Легко понять, что в эволюции, как и в других сферах жизни, системная причинность – вещь не надуманная, а проявление одного из универсальных принципов бытия, только всерьез поздно осознанный. Простая логика подсказывает, что, будучи однажды по-настоящему осмыслен, этот принцип уже не может быть удален из эволюционной теории и заменен каким-то другим. Такие концептуальные приобретения остаются в науке навсегда.
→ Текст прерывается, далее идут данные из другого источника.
/-- Each cause latches its fault and does nothing else (R245, R246). -/
theorem issue_of_faultCause (herr : s.err = none) (hcause : faultCause w s c) : issue w s = .next (s.latch c) := by
  have hissue := issue_encode herr
  cases c with
  | illCmd => exact issue_illegal herr hcause
  | opRange =>
    rcases hcause with ⟨rfl, h⟩ | ⟨rfl, h⟩ | ⟨rfl, h⟩ | ⟨rfl, h⟩ | ⟨rfl, h⟩ | ⟨rfl | rfl, h⟩
    · exact (hissue .cksum).trans (exec_cksum_opRange h)
    · exact (hissue .build).trans (exec_build_outOfRange h)
    · exact (hissue .parse).trans (exec_parse_opRange h)
    · exact (hissue .be16).trans (exec_be16_opRange h)
    · exact (hissue .scale).trans (exec_scale_opRange h)
    · exact (hissue .dword).trans (exec_dword_opRange h)
    · exact (hissue .kwh).trans (exec_kwh_opRange h)
  | bufRange =>
    rcases hcause with ⟨rfl, h0, h⟩ | ⟨rfl, h1, h⟩ | ⟨rfl, h2, h⟩ | ⟨rfl, h0, h⟩ | ⟨rfl, hsuccess, h⟩
    · exact (hissue .cksum).trans (exec_cksum_bufRange (selectBuf_some_iff.mpr (.inl ⟨h0, rfl⟩)) fun _ => h)
    · refine (hissue .cksum).trans (exec_cksum_bufRange (selectBuf_some_iff.mpr (.inr (.inl ⟨h1, rfl⟩))) ?_)
      exact fun hrx => h.resolve_left (Nat.not_lt.mpr (hrx rfl))
    · exact (hissue .cksum).trans (exec_cksum_bufRange (selectBuf_some_iff.mpr (.inr (.inr ⟨h2, rfl⟩))) fun _ => h)
    · exact (hissue .parse).trans (exec_parse_bufRange h0 h)
    · exact (hissue .ldw).trans (exec_ldw_bufRange hsuccess h)
  | noPayload =>
    obtain ⟨rfl, h⟩ := hcause
    exact (hissue .ldw).trans (exec_ldw_noPayload h)

/-- A command that either completes without a fault or latches `d` holds a fault only by `d`, from the failed check. -/
theorem eq_of_next_ite_latch {o : Host.Outcome State Fault Refusal} {p : Prop} [Decidable p] {u : State}
    {d : CommandFault} (heq : o = .next (if p then u else s.latch d)) (h : o = .next t) (hc : t.err = some c)
    (hu : u.err = none) : ¬p ∧ c = d := by
  cases h.symm.trans heq
  split_ifs at hc with hp
  · cases hu.symm.trans hc
  · cases hc
    exact ⟨hp, rfl⟩

/-- CKSUM faults only on its select or on its range (R115). -/
theorem faultCause_of_exec_cksum (herr : s.err = none) (h : exec .cksum s = .next t) (hc : t.err = some c) :
    faultCause (encode .cksum) s c := by
  have heq := execCksum_eq s
  cases hsel : selectBuf s.a0 with
  | none =>
    rw [hsel] at heq
    cases h.symm.trans heq
    cases hc
    exact .inl ⟨rfl, selectBuf_none_iff.mp hsel⟩
  | some b =>
    rw [hsel] at heq
    obtain ⟨hrange, rfl⟩ := eq_of_next_ite_latch heq h hc herr
    rcases selectBuf_some_iff.mp hsel with ⟨h0, rfl⟩ | ⟨h1, rfl⟩ | ⟨h2, rfl⟩
    · exact .inl ⟨rfl, h0, by simpa [State.limit] using hrange⟩
    · exact .inr (.inl ⟨rfl, h1, by simpa [State.limit, or_iff_not_imp_left] using hrange⟩)
    · exact .inr (.inr (.inl ⟨rfl, h2, by simpa [State.limit] using hrange⟩))

/-- PARSE faults only on A0 or RXLEN; a failed validation is no fault (R141). -/
theorem faultCause_of_exec_parse (herr : s.err = none) (h : exec .parse s = .next t) (hc : t.err = some c) :
    faultCause (encode .parse) s c := by
  rcases execParse_cases s h with ⟨h0, rfl⟩ | ⟨h0, h1, rfl⟩ | ⟨-, -, k, e, a, l, crc, -, rfl⟩ |
    ⟨-, -, p, crc, r, -, -, rfl⟩
  · cases hc
    exact .inr (.inr (.inl ⟨rfl, h0⟩))
  · cases hc
    exact .inr (.inr (.inr (.inl ⟨rfl, h0, h1⟩)))
  · have hkept : (s.setCrcIf crc).err = s.err := by cases crc <;> rfl
    cases (hkept.trans herr).symm.trans hc
  · cases herr.symm.trans hc

/-- LDW faults on a missing payload, and then on a word past it (R175). -/
theorem faultCause_of_exec_ldw (herr : s.err = none) (h : exec .ldw s = .next t) (hc : t.err = some c) :
    faultCause (encode .ldw) s c := by
  have heq := execLdw_eq s
  by_cases hsuccess : s.outcome = .success
  · rw [if_pos hsuccess] at heq
    obtain ⟨hk, rfl⟩ := eq_of_next_ite_latch heq h hc herr
    exact .inr (.inr (.inr (.inr ⟨rfl, hsuccess, Nat.not_lt.mp hk⟩)))
  · cases h.symm.trans (exec_ldw_noPayload hsuccess)
    cases hc
    exact ⟨rfl, hsuccess⟩

/-- No command latches a fault without its cause (R245). -/
theorem faultCause_of_exec {i : Instr} (herr : s.err = none) (h : exec i s = .next t) (hc : t.err = some c) :
    faultCause (encode i) s c := by
  cases i with
  | nop =>
    cases h
    cases herr.symm.trans hc
  | rst =>
    cases h
    cases hc
  | cksum => exact faultCause_of_exec_cksum herr h hc
  | parse => exact faultCause_of_exec_parse herr h hc
  | ldw => exact faultCause_of_exec_ldw herr h hc
  | build =>
    obtain ⟨hrange, rfl⟩ := eq_of_next_ite_latch (execBuild_eq s) h hc herr
    exact .inr (.inl ⟨rfl, by omega⟩)
  | be16 =>
    obtain ⟨hrange, rfl⟩ := eq_of_next_ite_latch (execBe16_eq s) h hc herr
    exact .inr (.inr (.inr (.inl ⟨rfl, by omega⟩)))
  | scale =>
    obtain ⟨hrange, rfl⟩ := eq_of_next_ite_latch (execScale_eq s) h hc herr
    exact .inr (.inr (.inr (.inr (.inl ⟨rfl, by omega⟩))))
  | dword =>
    obtain ⟨hrange, rfl⟩ := eq_of_next_ite_latch (execDword_eq s) h hc herr
    exact .inr (.inr (.inr (.inr (.inr ⟨.inl rfl, by omega⟩))))
  | kwh =>
    obtain ⟨hrange, rfl⟩ := eq_of_next_ite_latch (execKwh_eq s) h hc herr
    exact .inr (.inr (.inr (.inr (.inr ⟨.inr rfl, by omega⟩))))

/-- No CMD write latches a fault without its cause: an illegal word, or the cause of the command it executes. -/
theorem faultCause_of_issue (herr : s.err = none) (h : issue w s = .next t) (hc : t.err = some c) :
    faultCause w s c := by
  rcases issue_cases h with ⟨hfault, -⟩ | ⟨hfault, -⟩ | ⟨-, i, rfl, hx⟩ | ⟨-, hillegal, rfl⟩
  · exact absurd herr hfault
  · exact absurd herr hfault
  · exact faultCause_of_exec herr hx hc
  · cases hc
    exact (decode_error_iff w).mp hillegal

end

/-- Settles O38: a latched fault has a cause, and that cause latches it over the state before. -/
theorem commandFaultsArePrecise : Obligations.CommandFaultsArePrecise := by
  unfold Obligations.CommandFaultsArePrecise
  intro w s t c herr h hc
  have hlatched := issue_of_faultCause herr (faultCause_of_issue herr h hc)
  cases h.symm.trans hlatched
  rfl

/-- Settles O39: no fault without its cause, and no cause without its fault. -/
theorem faultsAreLatchedExactlyForTheirCauses : Obligations.FaultsAreLatchedExactlyForTheirCauses := by
  unfold Obligations.FaultsAreLatchedExactlyForTheirCauses
  intro w s c herr
  exact ⟨fun ⟨_, h, hc⟩ => faultCause_of_issue herr h hc, fun hcause => ⟨_, issue_of_faultCause herr hcause, rfl⟩⟩

end Sys2Proof.Machine

namespace Sys2Proof.Machine
open Sys2Proof.Slice0

/-! ### The checksum of the reset template (R272) -/

/-- The register over the covered bytes of the request for address, start and count 0. -/
theorem crcRun_requestBody_zero : crcRun crcInit (requestBody 0 0 0) = 0x1B44 := by decide +kernel

/-- That request holds the register's byte swap, high byte first (R61, R131). -/
theorem buildRequest_zero :
    buildRequest 0 0 0 = [0x0A, 0x00, 0x03, 0x00, 0x00, 0x00, 0x00, 0x44, 0x1B, 0x0D] := by
  rw [buildRequest_eq, crcRun_requestBody_zero]
  rfl

/-- While TXF is the reset template, its bytes 1 to 6 are those covered bytes (R39, R131). -/
theorem registerOver_template {s : State} (htxf : s.txf = []) : registerOver s .txf 1 6 = 0x1B44 := by
  have hbytes : s.byteAt .txf = resetByte .txf := by
    funext i
    rw [State.byteAt, State.buf_of_txf, htxf, memGet]
  have hbody : bytesFrom (resetByte .txf) 1 6 = requestBody 0 0 0 := rfl
  rw [← crcRun_bytesFrom, hbytes, hbody, crcRun_requestBody_zero]

/-! ### The commands right after reset (R272) -/

/-- With no byte received, PARSE finds the start byte absent (R136, R137). -/
theorem exec_parse_reset :
    exec .parse State.reset = .next (failed State.reset .invalidPrefix 1 0x000A 0x0100 false) := by
  have habsent : State.reset.receivedBytes = [] := rfl
  rw [exec_parse_inRange (by decide) (by decide), habsent, parseResponse_invalidPrefix (by simp),
    writeBack_fail_eq_failed]
  rfl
В свете теории систем биологические виды перестают быть самостоятельно эволюционирующей единицей, и этот статус переходит к экосистеме (биоценозу). Из этого вытекает необходимость радикальной перестройки эволюционной теории. Ее построение следует начинать не с мутаций, как это принято сейчас в учебниках и руководствах, а с закономерностей эволюции биоценозов. Последние необходимо будет увязать с этапами развития биосферы как высшей системы, охватывающей биоту в целом. Это будет общая теория эволюции живого, в рамках которой эволюция организмов и видообразование займут надлежащее место сообразно представляемому ими уровню организации. Создание такой общей теории – сложная и весьма масштабная задача, и ее решение потребует значительного времени. Основная трудность здесь связана прежде всего с неразработанностью согласованных принципов и подходов, касающихся описания эволюции экосистем. Однако к всемерному распространению системного понимания эволюции надо стремиться уже сейчас.
Из нового, системного понимания эволюции вытекает важнейший практический вывод, к которому давно пришли экологи: чтобы сохранить жизнь и ее видовое разнообразие, надо беречь экосистемы.